Saved data entries:
/-- R24: `playing` implies `active` in every reachable state; only `SET_ALT 1` sets `ACTIVE`, only `PUSH` sets `PLAYING`,
only `DEACTIVATE`, which `SET_ALT 0` and `FORCE_INACTIVE` run, clears `PLAYING`, and likewise `ACTIVE` (R121); both are 0 at
reset. -/
def Obligations.OnlyTheirEventsMoveActiveAndPlaying : Prop :=
  (∀ s, Reachable s → s.playing = true → s.active = true) ∧
  (∀ (i : Instr) (s t : State), exec i s = .next t → s.active = false → t.active = true → i = .setAlt 1) ∧
  (∀ (i : Instr) (s t : State), exec i s = .next t → s.active = true → t.active = false →
    i = .setAlt 0 ∨ ∃ imm, i = .forceInactive imm) ∧
  (∀ (i : Instr) (s t : State), exec i s = .next t → s.playing = false → t.playing = true → ∃ fs, i = .push fs) ∧
  (∀ (i : Instr) (s t : State), exec i s = .next t → (s.playing = true → s.active = true) → s.playing = true →
    t.playing = false → i = .setAlt 0 ∨ ∃ imm, i = .forceInactive imm) ∧
  (∀ c, (State.resetOf c).active = false ∧ (State.resetOf c).playing = false)

/-- No event is refused or stopped, in any state, and each piece of state is written only by the events that the ownership
table lists for it (R43, R147). No event touches the configuration or the trace, which the model holds in State (log 1,
log 6), nor `tpc`, which only the harness moves (R79; D25), and the log only grows (R78; D24). -/
def Obligations.EventsWriteOnlyWhatTheirAgentOwns : Prop :=
  ∀ (i : Instr) (s : State), ∃ t, exec i s = .next t ∧
    (∀ p, mayWrite p i = false → samePiece p s t) ∧
    t.cfg = s.cfg ∧ t.trace = s.trace ∧ t.tpc = s.tpc ∧ ∃ answers, t.out = s.out ++ answers

/-- The indicators `IN_TOL` and `RATE_IND` and the shadow `FB_LAST` are outputs: apart from a window read, no event's
effect on anything else depends on them (10_state.md section 5, R38, R39; D14, D17, D36). -/
def Obligations.IndicatorsInfluenceNothing : Prop :=
  ∀ (i : Instr) (s : State) (a : Bool) (b c : Word), (∀ off, i ≠ .regRead off) →
    ∃ t u, exec i s = .next t ∧ exec i { s with inTol := a, rateInd := b, fbLast := c } = .next u ∧
      { u with inTol := t.inTol, rateInd := t.rateInd, fbLast := t.fbLast } = t

/-- The enables of R143: an event whose source is not enabled changes no register; only an ignored `PUSH` answers
(60_exceptions.md section 2; D7, D9, D14, D15, D35). -/
def Obligations.DisabledSourcesAreIgnored : Prop :=
  ∀ (s : State) (i : Instr) (src : Source), sourceOf i = some src → sourceEnabled s src = false →
    ∃ t, exec i s = .next t ∧ t = { s with out := t.out } ∧ (src ≠ .usbDataReceived → t = s)

/-! ## Reset and the invariants (10_state.md R44, R45; 70_reset_and_hazards.md R160) -/

/-- The power-on state of every configuration that meets R5, with any trace loaded, meets the invariant, and so does
State.reset (R45, R160; D28; the values of the OPEN parameters in State.reset are the model's, log 2 and log 3, and no clause
names them). -/
def Obligations.PowerOnStateMeetsTheInvariant : Prop :=
  (∀ (c : Config) (t : List Word), c.WF → GoodState (loaded c t)) ∧ GoodState State.reset

/-- Every step keeps the invariant, from every state that meets it (R44; items 3 and 5 are the spec's own inferences). -/
def Obligations.EveryStepKeepsTheInvariant : Prop :=
  ∀ s t : State, GoodState s → step s = .next t → GoodState t

/-- R160: power-on reset, from any contents, gives every register of the block but `CAP` its value of the table of R45
(D28). That it leaves `CAP`, which R160 calls unspecified, as it was, and likewise `tpc`, the log and the trace, is the model's
choice (log 14); the table's `tpc` 0 and empty `OUT` are those of the start of a run, ResetLeavesTheTableOfR45. -/
def Obligations.PowerOnResetGivesTheResetTable : Prop :=
  ∀ s : State, powerOnReset s =
    { State.resetOf s.cfg with cap := s.cap, tpc := s.tpc, out := s.out, trace := s.trace }

/-- The values of the reset table of R45, over any configuration and in State.reset, and the table's last sentence: at the
initial rate deactivation reaches the same values but for the rows it leaves alone (D4, D13, D14, D17, D25, D28, D36; `CAP`
is only named as the parameter it is). -/
def Obligations.ResetLeavesTheTableOfR45 : Prop :=
  (∀ c : Config, c.WF →
    (State.resetOf c).active = false ∧ (State.resetOf c).playing = false ∧ (State.resetOf c).muted = false ∧
    (State.resetOf c).rate.toNat = rateHz c.rateInit ∧ (State.resetOf c).rateInd.toNat = rateHz c.rateInit ∧
    (∀ a, (State.resetOf c).buf.read a = 0) ∧ (State.resetOf c).wptr.toNat = 0 ∧
    (State.resetOf c).rem.toNat = c.capacity ∧ rptr (State.resetOf c) = 0 ∧
    (State.resetOf c).defrate.toNat = tableEntry c.rateTable c.rateInit ∧
    (State.resetOf c).curval.toNat = tableEntry c.rateTable c.rateInit ∧
    (State.resetOf c).accum.toNat = 0 ∧ (State.resetOf c).sofcnt.toNat = 0 ∧ (State.resetOf c).pending = false ∧
    (State.resetOf c).shift.toNat = c.shiftCfg ∧ (State.resetOf c).corr.toNat = 0 ∧ (State.resetOf c).inTol = false ∧
    (State.resetOf c).fbLast.toNat = 0 ∧ (State.resetOf c).cap = c.capInit ∧ (State.resetOf c).tpc = 0 ∧
    (State.resetOf c).out = []) ∧
  (State.reset.rate = 44100 ∧ State.reset.rateInd = 44100 ∧ State.reset.rem = 3072 ∧ State.reset.defrate = 722861 ∧
    State.reset.curval = 722861 ∧ State.reset.shift = 2) ∧
  (∀ s : State, s.cfg.WF → s.rate.toNat = rateHz s.cfg.rateInit →
    deactivate s = { State.resetOf s.cfg with
      muted := s.muted, rate := s.rate, rateInd := s.rateInd, cap := s.cap, fbLast := s.fbLast, tpc := s.tpc,
      out := s.out, trace := s.trace })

▸ Problem: Read through the entries, then copy every line where the string "likewise" is found.

▸ Problem solution:
only `DEACTIVATE`, which `SET_ALT 0` and `FORCE_INACTIVE` run, clears `PLAYING`, and likewise `ACTIVE` (R121); both are 0 at
(D28). That it leaves `CAP`, which R160 calls unspecified, as it was, and likewise `tpc`, the log and the trace, is the model's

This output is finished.